SATAKUNNAN & SATAMEDIA

C-73/07 Case
CJEU
Material scope
AG Opinion

Case Excerpts (8)

summary
Processing for solely journalistic purposes: Member States are required to provide derogations in relation to protection of personal data, solely for journalistic purposes or artistic or literary expression, which fall within the fundamental right to freedom of expression, insofar as necessary for reconciliation of the two rights. Activities may be classified as “journalistic” if their sole object is the disclosure to the public of information, opinions or ideas, irrespective of the medium used to transmit them.
¶52 excerpt
In that regard, it is not in dispute that, as is apparent from Article 1 of the directive, its objective is that the Member States should, while permitting the free flow of personal data, protect the fundamental rights and freedoms of natural persons and, in particular, their right to privacy, with respect to the processing of personal data.
¶53 excerpt
That objective cannot, however, be pursued without having regard to the fact that those fundamental rights must, to some degree, be reconciled with the fundamental right to freedom of expression.
¶54 excerpt
Article 9 of the directive refers to such a reconciliation. As is apparent, in particular, from recital 37 in the preamble to the directive, the object of Article 9 is to reconcile two fundamental rights: the protection of privacy and freedom of expression. The obligation to do so lies on the Member States.
¶55 excerpt
In order to reconcile those two ‘fundamental rights’ for the purposes of the directive, the Member States are required to provide for a number of derogations or limitations in relation to the protection of data and, therefore, in relation to the fundamental right to privacy, specified in Chapters II, IV and VI of the directive. Those derogations must be made solely for journalistic purposes or the purpose of artistic or literary expression, which fall within the scope of the fundamental right to freedom of expression, in so far as it is apparent that they are necessary in order to reconcile the right to privacy with the rules governing freedom of expression.
¶56 excerpt
In order to take account of the importance of the right to freedom of expression in every democratic society, it is necessary, first, to interpret notions relating to that freedom, such as journalism, broadly.
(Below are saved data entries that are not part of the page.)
theorem witness_ScalarQuadStep :
    let s := decoding .scalar .scalarTail 4 11 stream4
    let u := decoding .scalar .scalarTail 4 10 (stream4.take 10)
    (s.phase = .scalarTail ∧ 0 < s.rem ∧ s.host = [] ∧ s.cc < s.ENC_LEN ∧ s.encByte s.cc = ctrlByte 0 1 2 3 ∧
      s.dc + quadLen (ctrlByte 0 1 2 3) (min 4 s.rem) ≤ s.ENC_LEN ∧ s.oc + min 4 s.rem ≤ s.INT_LEN) ∧
    (u.phase = .scalarTail ∧ 0 < u.rem ∧ u.ENC_LEN < u.dc + quadLen (ctrlByte 0 1 2 3) (min 4 u.rem)) := by decide

theorem witness_SimdIteration :
    let s := decoding .simd .simdBulk 4 17 stream4
    s.phase = .simdBulk ∧ 4 ≤ s.rem ∧ s.dc + 16 ≤ s.ENC_LEN ∧ s.oc + 4 ≤ s.INT_LEN ∧ s.host = [] ∧ s.cc < s.ENC_LEN ∧
      s.encByte s.cc = ctrlByte 0 1 2 3 := by decide

theorem witness_SwitchStep :
    let s := decoding .simd .simdBulk 4 16 stream4
    s.host = [] ∧ s.phase = .simdBulk ∧ ¬ (4 ≤ s.rem ∧ s.dc + 16 ≤ s.ENC_LEN) := by decide

theorem witness_GuardStaysFalse :
    let s := decoding .simd .simdBulk 4 16 stream4
    ∃ t, step s = .next t ∧ (∀ rest, s.host ≠ .reset :: rest) ∧ s.phase = .simdBulk ∧ t.phase = .scalarTail ∧
      guardHolds s = false :=
  ⟨_, rfl, (fun _ h => by cases h), rfl, rfl, rfl⟩

theorem witness_SimdIterationMatchesScalarQuad :
    let s := decoding .simd .simdBulk 4 17 stream4
    guardHolds s = true ∧ s.oc + 4 ≤ s.INT_LEN := by decide

theorem witness_WindowOverreadIsHarmless :
    let s := decoding .simd .simdBulk 4 17 (stream4 ++ [0xAA, 0xBB, 0xCC, 0xDD, 0xEE, 0xFF])
    let e := Memory.write s.ENC 11 0x55
    s.phase = .simdBulk ∧
    (∀ a, a < s.dc + ptab (ctrlByte 0 1 2 3) ∨ s.dc + 16 ≤ a → State.encByte { s with ENC := e } a = s.encByte a) ∧
    ∃ t, exec (.quad 0 1 2 3) s = .next t := by
  refine ⟨rfl, fun a ha => ?_, ⟨_, rfl⟩⟩
  have hd : (decoding .simd .simdBulk 4 17 (stream4 ++ [0xAA, 0xBB, 0xCC, 0xDD, 0xEE, 0xFF])).dc = 1 := rfl
  have hp : ptab (ctrlByte 0 1 2 3) = 10 := by decide
  have hne : a ≠ 11 := by omega
  simp only [State.encByte, Memory.read_write_other _ _ hne]

theorem witness_PartialQuadIgnoresHighFields :
    let s := decoding .scalar .scalarTail 2 11 stream4
    s.phase = .scalarTail ∧ 0 < s.rem ∧ s.rem < 4 ∧ (1 < s.rem) ∧ ¬ (2 < s.rem) ∧
      ∃ t, exec (.quad 0 1 2 3) s = .next t :=
  ⟨rfl, by decide, by decide, by decide, by decide, ⟨_, rfl⟩⟩

theorem witness_DecodeCommandsMeetDecodeFn :
    let s := (unit16 4 0 11 4).withENC (Memory.writeList [] 0 stream4)
    s.busy = false ∧ s.decodeOperandsWritten = true := by decide

theorem witness_SimdDecodeEqualsScalarDecode :
    let s := (unit16 4 0 17 4).withENC (Memory.writeList [] 0 stream4)
    s.busy = false ∧ s.decodeOperandsWritten = true := by decide
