-- ==== Sys2Proof/Machine/CaptureUnit.lean ====
section
/-! DEFINITION. The capture unit (chapter 6): edges, the route table, the capture log and its
requests. -/

namespace Sys2Proof.Machine

/-- The 16 route ids in increasing order. -/
def allRoutes : List (Fin 16) := List.finRange 16

/-- The four capture inputs. -/
def allInputs : List (Fin 4) := [0, 1, 2, 3]

/-- The record of an input (R103). -/
def State.input (s : State) (i : Fin 4) : CapInput := s.capture.inputs[i]

/-- The state with another record for one input. -/
def State.setInput (s : State) (i : Fin 4) (r : CapInput) : State :=
  { s with capture := { s.capture with inputs := s.capture.inputs.set i r } }

/-- The route at an id, if the id is not free (R113). -/
def State.route (s : State) (id : Fin 16) : Option Route := s.capture.routes[id]

/-- The state with another content at one route id. -/
def State.setRoute (s : State) (id : Fin 16) (r : Option Route) : State :=
  { s with capture := { s.capture with routes := s.capture.routes.set id r } }

/-! ## The log -/

/-- What an edge logs: the kind, the value and SATURATED of its entry. -/
structure Logged where
  kind : CapKind
  value : BitVec 24
  saturated : Bool
  deriving DecidableEq, Repr

/-- The value of a measurement: the exact count, or 16,777,215 with SATURATED when the count has
reached 16,777,216 (R110). -/
def measured (kind : CapKind) (m : Measure) : Logged :=
  if Config.measureLimit ≤ m.elapsed then
    { kind := kind, value := BitVec.ofNat 24 16777215, saturated := true }
  else { kind := kind, value := BitVec.ofNat 24 m.elapsed, saturated := false }

/-- Whether EDGES mode logs an edge of this kind (R107). -/
def LogEdges.selects (l : LogEdges) (e : Edge) : Bool :=
  match l, e with
  | .both, _ => true
  | .rise, .rise => true
  | .fall, .fall => true
  | _, _ => false

/-- The entry kind of an edge logged in EDGES mode (R107). -/
def Edge.capKind (e : Edge) : CapKind :=
  match e with
  | .rise => .rise
  | .fall => .fall

/-- A WIDTH mode: the opening edge sets the measurement start, the closing edge logs and clears it
(R108). -/
def measureWidth (kind : CapKind) (opening : Edge) (now : Word) (e : Edge) (i : CapInput) :
    Option Logged × CapInput :=
  if e = opening then (none, { i with measure := some { start := now, elapsed := 0 } })
  else (i.measure.map (measured kind), { i with measure := none })

/-- A PERIOD mode: each timed edge logs the open measurement and starts the next (R109). -/
def measurePeriod (timed : Edge) (now : Word) (e : Edge) (i : CapInput) :
    Option Logged × CapInput :=
  if e = timed then
    (i.measure.map (measured .period), { i with measure := some { start := now, elapsed := 0 } })
  else (none, i)

/-- What an accepted edge logs under the input's mode, and the input after it (R107 to R109). -/
def offerToLog (now : Word) (e : Edge) (i : CapInput) : Option Logged × CapInput :=
  match i.mode with
  | .off => (none, i)
  | .edges =>
    (if i.logEdges.selects e then some { kind := e.capKind, value := 0, saturated := false }
     else none, i)
  | .widthHigh => measureWidth .widthHigh .rise now e i
  | .widthLow => measureWidth .widthLow .fall now e i
  | .periodRise => measurePeriod .rise now e i
  | .periodFall => measurePeriod .fall now e i

/-- A logged event takes the next number; a full log drops it and counts the drop (R119, R120). -/
def Capture.record (cap : Capture) (input : Fin 4) (l : Logged) (time line : Word) : Capture :=
  if Config.captureLogSize ≤ cap.log.length then
    { cap with nextNumber := cap.nextNumber + 1, dropCount := cap.dropCount.satSucc,
               lastDropped := some input }
  else
    { cap with
      log := cap.log ++
        [{ number := cap.nextNumber, input := input, kind := l.kind, time := time, line := line,
           value := l.value, saturated := l.saturated }]
      nextNumber := cap.nextNumber + 1 }

/-- An event is logged; an entry kept while streaming is on is offered to the report queue (R119,
R120, R125). -/
def logEvent (s : State) (input : Fin 4) (l : Logged) : State :=
  let s1 := { s with capture := s.capture.record input l s.timeBase s.line.lineBase }
  if Config.captureLogSize ≤ s.capture.log.length then s1 else tryMoves s1

/-! ## Accepted edges -/

/-- Whether a route's edge is the edge's kind or BOTH (R113). -/
def RouteEdge.covers (r : RouteEdge) (e : Edge) : Bool :=
  match r, e with
  | .both, _ => true
  | .rise, .rise => true
  | .fall, .fall => true
  | _, _ => false

/-- Whether a route matches an edge of an input (R113). -/
def Route.matchesEdge (r : Route) (input : Fin 4) (e : Edge) : Bool :=
  r.input = input && r.edge.covers e

/-- The trigger of one route, delivered to its channel when the route matches (R117). -/
def deliverRoute (input : Fin 4) (e : Edge) (s : State) (id : Fin 16) : State :=
  match s.route id with
  | some r =>
    if r.matchesEdge input e then
      s.modChan r.channel fun ch =>
        { ch with triggers := ch.triggers ++
            [{ route := id, input := input, edge := e, stamp := stampNow s }] }
    else s
  | none => s

/-- The edge is offered to one channel when its armed watch names the input (R118). -/
def offerEdge (input : Fin 4) (e : Edge) (s : State) (c : Fin 8) : State :=
  match (s.chan c).firing.bind Firing.watch with
  | some w =>
    if w.input = input then
      s.modChan c fun ch =>
        { ch with offers := ch.offers ++ [{ input := input, edge := e, stamp := stampNow s }] }
    else s
  | none => s

/-- An edge to `level` is accepted on an input: the accepted level moves, and the edge is offered
to the log, delivered along the routes in route id order and offered to the watches (R104 to
R106). -/
def acceptEdge (s : State) (i : Fin 4) (level : Level) : State :=
  let e := edgeTo level
  let o := offerToLog s.timeBase e { s.input i with level := some level, candidate := none }
  let s1 := s.setInput i o.2
  let s2 :=
    match o.1 with
    | some l => logEvent s1 i l
    | none => s1
  allChannels.foldl (offerEdge i e) (allRoutes.foldl (deliverRoute i e) s2)

/-- The level at which an input's candidate is complete, in a mode other than OFF (R104). -/
def inputChange (i : CapInput) : Option Level :=
  if i.mode = .off then none else acceptedChange i.candidate i.filter.toNat

/-- CAPTURE_EDGE (R104 to R106): the input's complete candidate is accepted. -/
def execCaptureEdge (i : Fin 4) (s : State) : Host.Outcome State Fault Refusal :=
  .next
    (match inputChange (s.input i) with
     | some level => arbitrate (acceptEdge s i level)
     | none => s)

/-! ## CAPTURE_CONFIG -/

/-- The input after CAPTURE_CONFIG, before a completed candidate is accepted: the fields carried,
the measurement re-primed, and the acceptance state by the change of mode (R111). -/
def configureInput (i : CapInput) (mode : CapMode) (logEdges : LogEdges) (filter : BitVec 4)
    (pin : Level) : CapInput :=
  let i1 := { i with mode := mode, logEdges := logEdges, filter := filter, measure := none }
  if mode = .off then { i1 with level := none, candidate := none }
  else if i.mode = .off then { i1 with level := some pin, candidate := none }
  else i1

/-- The reply fields of CAPTURE_CONFIG (R111). -/
def inputAnswer (i : CapInput) (r : Result) : Answer :=
  { result := r, fields := [i.mode.code, i.logEdges.code, byteOf i.filter.toNat] }

/-- CAPTURE_CONFIG of an input with fields in range (R111). -/
def configureCapture (s : State) (i : Fin 4) (mode : CapMode) (logEdges : LogEdges)
    (filter : BitVec 4) : State :=
  let r := configureInput (s.input i) mode logEdges filter s.pins.cap[i]
  let s1 := s.setInput i r
  match inputChange r with
  | some level => acceptEdge s1 i level
  | none => s1

/-- The answer to CAPTURE_CONFIG (R111). -/
def answerCaptureConfig (s : State) (payload : List Byte) : Answer × State :=
  match payload with
  | [input, mode, logEdges, filter] =>
    inSession s 3 <|
      match inputOf input with
      | none => (refusal .badValue 3, s)
      | some i =>
        match capModeOf mode, logEdgesOf logEdges, filterOf filter with
        | some m, some l, some f =>
          (inputAnswer ((configureCapture s i m l f).input i) .ok, configureCapture s i m l f)
        | _, _, _ => (inputAnswer (s.input i) .badValue, s)
  | _ => (refusal .badLength 3, s)

/-- CAPTURE_CONFIG (R111). -/
def execCaptureConfig (s : State) : Host.Outcome State Fault Refusal :=
  .next (serveRequest 0x30 answerCaptureConfig s)

/-! ## Routes -/

/-- The number of routes (R113). -/
def routeCount (s : State) : Nat := allRoutes.countP fun id => (s.route id).isSome

/-- The id that holds a given route (R114). -/
def findRoute (s : State) (r : Route) : Option (Fin 16) :=
  allRoutes.find? fun id => s.route id = some r

/-- The lowest free route id (R114). -/
def freeRoute (s : State) : Option (Fin 16) := allRoutes.find? fun id => (s.route id).isNone

/-- The reply fields of ROUTE_ADD (R114). -/
def routeAnswer (s : State) (r : Result) (id : Nat) : Answer :=
  { result := r, fields := [byteOf id, byteOf (routeCount s)] }

/-- ROUTE_ADD of a route with fields in range (R114). -/
def addRoute (s : State) (r : Route) : Answer × State :=
  match findRoute s r with
  | some id => (routeAnswer s .duplicate id.val, s)
  | none =>
    match freeRoute s with
    | none => (routeAnswer s .noSpace 0xFF, s)
    | some id => (routeAnswer (s.setRoute id (some r)) .ok id.val, s.setRoute id (some r))

/-- The answer to ROUTE_ADD (R114). -/
def answerRouteAdd (s : State) (payload : List Byte) : Answer × State :=
  match payload with
  | [input, edge, channel] =>
    inSession s 2 <|
      match inputOf input, routeEdgeOf edge, channelOf channel with
      | some i, some e, some c => addRoute s { input := i, edge := e, channel := c }
      | _, _, _ => (routeAnswer s .badValue 0xFF, s)
  | _ => (refusal .badLength 2, s)

/-- ROUTE_ADD (R114). -/
def execRouteAdd (s : State) : Host.Outcome State Fault Refusal :=
  .next (serveRequest 0x31 answerRouteAdd s)

/-- The reply of ROUTE_REMOVE: the number of routes (R115). -/
def routesLeft (s : State) (r : Result) : Answer :=
  { result := r, fields := [byteOf (routeCount s)] }

/-- The answer to ROUTE_REMOVE (R115). -/
def answerRouteRemove (s : State) (payload : List Byte) : Answer × State :=
  match payload with
  | [id] =>
    inSession s 1 <|
      match routeIdOf id with
      | none => (routesLeft s .badValue, s)
      | some id =>
        if (s.route id).isNone then (routesLeft s .notFound, s)
        else (routesLeft (s.setRoute id none) .ok, s.setRoute id none)
  | _ => (refusal .badLength 1, s)

/-- ROUTE_REMOVE (R115). -/
def execRouteRemove (s : State) : Host.Outcome State Fault Refusal :=
  .next (serveRequest 0x32 answerRouteRemove s)

/-- A route as it is listed (R116, section 10.5); nothing for a free id. -/
def routeBytes (s : State) (id : Fin 16) : List Byte :=
  match s.route id with
  | some r => [byteOf id.val, byteOf r.input.val, r.edge.code, byteOf r.channel.val]
  | none => []

/-- The answer to ROUTE_LIST (R116). -/
def answerRouteList (s : State) (payload : List Byte) : Answer × State :=
  match payload with
  | [] =>
    inSession s 1
      ({ result := .ok, fields := byteOf (routeCount s) :: allRoutes.flatMap (routeBytes s) }, s)
  | _ => (refusal .badLength 1, s)

/-- ROUTE_LIST (R116). -/
def execRouteList (s : State) : Host.Outcome State Fault Refusal :=
  .next (serveRequest 0x33 answerRouteList s)

/-! ## READ_CAPTURES and CAPTURE_STREAM -/

/-- READ_CAPTURES with a maximum count in range and streaming off (R121, R123): the oldest entries
leave, and a GAP entry follows when entries have left and the drop count is above 0. -/
def readCaptures (s : State) (maximum : Nat) : Answer × State :=
  let out := s.capture.log.take maximum
  let cap0 := { s.capture with log := s.capture.log.drop maximum }
  let cap := cap0.appendGap s.timeBase s.line.lineBase
  ({ result := .ok
     fields := [byteOf out.length, byteOf cap.log.length] ++ le16 cap.dropCount ++
       out.flatMap CapEntry.bytes }, { s with capture := cap })

/-- The answer to READ_CAPTURES (R123). -/
def answerReadCaptures (s : State) (payload : List Byte) : Answer × State :=
  match payload with
  | [maximum] =>
    inSession s 4 <|
      if maximum.toNat = 0 ∨ 16 < maximum.toNat then (refusal .badValue 4, s)
      else if s.capture.streaming then
        ({ result := .streaming
           fields := [0, byteOf s.capture.log.length] ++ le16 s.capture.dropCount }, s)
      else readCaptures s maximum.toNat
  | _ => (refusal .badLength 4, s)

/-- READ_CAPTURES (R123). -/
def execReadCaptures (s : State) : Host.Outcome State Fault Refusal :=
  .next (serveRequest 0x34 answerReadCaptures s)

/-- CAPTURE_STREAM with a setting in range (R124): turning it on makes the log begin its moves in
the same event. -/
def setStreaming (s : State) (on : Bool) : State :=
  let s1 := { s with capture := { s.capture with streaming := on } }
  if on && !s.capture.streaming then tryMoves s1 else s1

/-- The answer to CAPTURE_STREAM (R124). The reply fields under BAD_VALUE are 0 (log 31). -/
def answerCaptureStream (s : State) (payload : List Byte) : Answer × State :=
  match payload with
  | [setting] =>
    inSession s 2 <|
      match boolOf setting with
      | none => (refusal .badValue 2, s)
      | some on =>
        let s1 := setStreaming s on
        ({ result := .ok
           fields := [boolCode s1.capture.streaming, byteOf s1.capture.log.length] }, s1)
  | _ => (refusal .badLength 2, s)

/-- CAPTURE_STREAM (R124). -/
def execCaptureStream (s : State) : Host.Outcome State Fault Refusal :=
  .next (serveRequest 0x35 answerCaptureStream s)

end Sys2Proof.Machine
end

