/-- Command `i` ends the running step of channel `c` at point `e`, and `s1` is the state in which
the program goes on: a DRIVE step at its end point (R32), a HOLD_UNTIL step at its timeout, which
STEP_TIMEOUT tells (R37, R43), or at the point of the oldest edge offered when that is the edge it
watches (R36; the edge is not stamped before the step began, log 13). -/
def EndsStep (i : Instr) (s : State) (c : Fin 8) (b : Binding) (f : Firing) (e : Word)
    (s1 : State) : Prop :=
  (s.chan c).active = some b ∧ (s.chan c).firing = some f ∧ (s.chan c).inService = true ∧
    ((i = .stepEnd c ∧ f.watch = none ∧ atOrAfter (chanNow s c) f.stepEnd = true ∧
        e = f.stepEnd ∧ s1 = s) ∨
      (i = .holdUntilTimeout c ∧ f.watch ≠ none ∧ atOrAfter (chanNow s c) f.stepEnd = true ∧
        e = f.stepEnd ∧
        s1 = submit s (.stepTimeout c (f.entry.map Entry.number) f.stepIndex)) ∨
      (i = .holdUntilEdge c ∧
        ∃ o rest, (s.chan c).offers = o :: rest ∧
          f.watch = some { input := o.input, edge := o.edge } ∧
          e = pointOfStamp (s.chan c) o.stamp ∧ atOrAfter e f.stepStart = true ∧
          s1 = s.setChan c { s.chan c with offers := rest }))

/-- From `s`, in which channel `c` has a TRIGGERED firing in progress under binding `b`, the firing
ends at point `e` with outcome `o` and the examination follows, which leaves `t` (R34, R42, R45,
R62, R63, R78, R79): the pending binding becomes active and BINDING_APPLIED is submitted; the head
entries `lost` are discarded as LATE, up to the first, of `kept`, that is not overdue; if that one's
due point is reached it starts at `e`; else a DRAINING channel with no entry left goes to OFF, and
any other goes READY, or stays DRAINING, at the idle level. -/
def FiringEnds (s : State) (c : Fin 8) (b : Binding) (e : Word) (o : FiringOutcome) (t : State) :
    Prop :=
  ∀ (b1 : Binding) (lost kept : List Entry), b1 = (s.chan c).pending.getD b →
    (s.chan c).queue = lost ++ kept → (∀ x ∈ lost, OverdueAt b1 e x) →
    (∀ x ∈ kept.head?, ¬ OverdueAt b1 e x) →
    ∀ (ch : Channel) (store : Store) (reports : List ReportBody),
      ch = { (s.chan c).ended o with
             active := some b1, pending := none, queue := kept
             missed := (s.chan c).missed + BitVec.ofNat 16 lost.length } →
      store = (if (s.chan c).pending.isSome then lowerUse s b.program else s).store →
      reports = endReports c (s.chan c) e o ++
        (match (s.chan c).pending with
         | none => []
         | some p => [.bindingApplied c p.program]) ++ lostReports c .late lost →
      (∀ x rest st more, kept = x :: rest → atOrAfter e x.due = true →
        (s.prog b1.program).steps = st :: more →
        t = { s.setChan c
                (runsStep b1.idle (startedAt (some x) (s.prog b1.program).loopCount e) 0 st e
                  { ch with state := if ch.state = .draining then .draining else .running,
                            queue := rest }) with
              store := store, session := submitAll reports s.session }) ∧
      (kept = [] → ch.state = .draining →
        t = { s.setChan c { ch with state := .off, output := b1.idle } with
              store := store
              session := submitAll (reports ++ [.channelOff c .drained]) s.session }) ∧
      ((∀ x ∈ kept.head?, atOrAfter e x.due = false) →
        ¬ (kept = [] ∧ ch.state = .draining) →
        t = { s.setChan c
                { ch with state := if ch.state = .running then .ready else ch.state,
                          output := b1.idle } with
              store := store, session := submitAll reports s.session })

/-! ## Entries and moves -/

/-- From `s`, in which channel `c` takes triggers under the TRIGGERED binding `b`, the new entry is
created, which leaves `t` (R50, R51, R54, R57, R59 to R61): it takes its place in due order and
the next firing number. At the head with its due point reached it is handled at once: while a firing
is in progress DEFER holds it, and DROP discards it as BUSY with the due entries `lost` that follow
it; on a READY channel it starts now, and under DROP the due entries `lost` behind it go as BUSY. -/
def EntryCreated (s : State) (c : Fin 8) (b : Binding) (entry : Entry) (t : State) : Prop :=
  ∀ (now : Word) (queue : List Entry) (ch : Channel), now = chanNow s c →
    queue = insertEntry now entry (s.chan c).queue →
    ch = { s.chan c with queue := queue, nextNumber := (s.chan c).nextNumber + 1,
                         accepted := (s.chan c).accepted + 1 } →
    (¬ (queue.head? = some entry ∧ atOrAfter now entry.due = true) → t = s.setChan c ch) ∧
    ∀ rest, queue = entry :: rest → atOrAfter now entry.due = true →
      (ch.firing ≠ none → b.overlap = .defer → t = s.setChan c ch) ∧
      (∀ lost kept, ch.firing ≠ none → ch.state = .running → b.overlap = .drop →
        rest = lost ++ kept → (∀ y ∈ lost, atOrAfter now y.due = true) →
        (∀ y ∈ kept.head?, atOrAfter now y.due = false) →
        t = { s.setChan c
                { ch with queue := kept
                          missed := ch.missed + BitVec.ofNat 16 (lost.length + 1) } with
              session := submitAll (lostReports c .busy (entry :: lost)) s.session }) ∧
      ∀ st more started, ch.firing = none → ch.state = .ready →
        (s.prog b.program).steps = st :: more →
        started = runsStep b.idle (startedAt (some entry) (s.prog b.program).loopCount now) 0 st
          now { ch with state := .running, queue := rest } →
        (b.overlap = .defer → t = s.setChan c started) ∧
        ∀ lost kept, b.overlap = .drop → rest = lost ++ kept →
          (∀ y ∈ lost, atOrAfter now y.due = true) →
          (∀ y ∈ kept.head?, atOrAfter now y.due = false) →
          t = { s.setChan c
                  { started with queue := kept
                                 missed := ch.missed + BitVec.ofNat 16 lost.length } with
                session := submitAll (lostReports c .busy lost) s.session }

/-- The moves tried at time `now` and line value `line` make `cap1` and `se1` of the capture unit
`cap`, streaming, and the OPEN session `se` (R121, R125, R165, R167): with an entry logged and room
for an ordinary report, lost counts that are waiting go ahead as REPORTS_LOST; with room left, the
oldest entries leave, one CAPTURE report each, until two free slots are left, and a drop count above
0 becomes a GAP entry behind the log as soon as one has left. -/
def MovesTo (now line : Word) (cap : Capture) (se : Session) (cap1 : Capture) (se1 : Session) :
    Prop :=
  ∀ (cap0 : Capture) (se0 : Session) (n : Nat),
    se0 = (if cap.log ≠ [] ∧ se.lost ≠ LostCounts.zero ∧ 3 ≤ 32 - se.reports.length then
             { se with
               reports := se.reports ++ [{ sequence := se.nextSequence
                                           body := .reportsLost se.lost
                                           session := se.number, state := .new }]
               nextSequence := se.nextSequence + 1
               lost := LostCounts.zero }
           else se) →
    cap0 = (if cap.log ≠ [] ∧ cap.dropCount ≠ 0 ∧ 3 ≤ 32 - se0.reports.length then
              { cap with
                log := cap.log ++ [{ number := cap.nextNumber, input := cap.lastDropped.getD 0
                                     kind := .gap, time := now, line := line
                                     value := cap.dropCount.setWidth 24, saturated := false }]
                nextNumber := cap.nextNumber + 1
                dropCount := 0
                lastDropped := none }
            else cap) →
    n = min cap0.log.length (32 - se0.reports.length - 2) →
    cap1 = { cap0 with log := cap0.log.drop n } ∧
    se1 = { se0 with
            reports := se0.reports ++ (cap0.log.take n).zipIdx.map fun x =>
              { sequence := se0.nextSequence + BitVec.ofNat 16 x.2, body := .capture x.1
                session := se0.number, state := .new }
            nextSequence := se0.nextSequence + BitVec.ofNat 16 n }

/-! ## Frames on RXD -/

/-- The state after a run of bytes on RXD, each one RECEIVED_BYTE (R142). -/
def afterBytes (bytes : List Byte) (s : State) : State :=
  match bytes with
  | [] => s
  | b :: rest =>
    match exec (.receivedByte b) s with
    | .next t => afterBytes rest t
    | _ => s

end Sys2Proof.Machine
end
Secondly, and in order to achieve a balance between the two fundamental rights, the protection of the fundamental right to privacy requires that the derogations and limitations in relation to the protection of data provided for in the chapters of the directive referred to above must apply only in so far as is strictly necessary.
¶59 excerpt
Secondly, the fact that the publication of data within the public domain is done for profit-making purposes does not, prima facie, preclude such publication being considered as an activity undertaken ‘solely for journalistic purposes’. As Markkinapörssi and Satamedia state in their observations and as the Advocate General noted at point 82 of her Opinion, every undertaking will seek to generate a profit from its activities. A degree of commercial success may even be essential to professional journalistic activity.
¶61 excerpt
It follows from all of the above that activities such as those involved in the main proceedings, relating to data from documents which are in the public domain under national legislation, may be classified as ‘journalistic activities’ if their object is the disclosure to the public of information, opinions or ideas, irrespective of the medium which is used to transmit them. They are not limited to media undertakings and may be undertaken for profit-making purposes.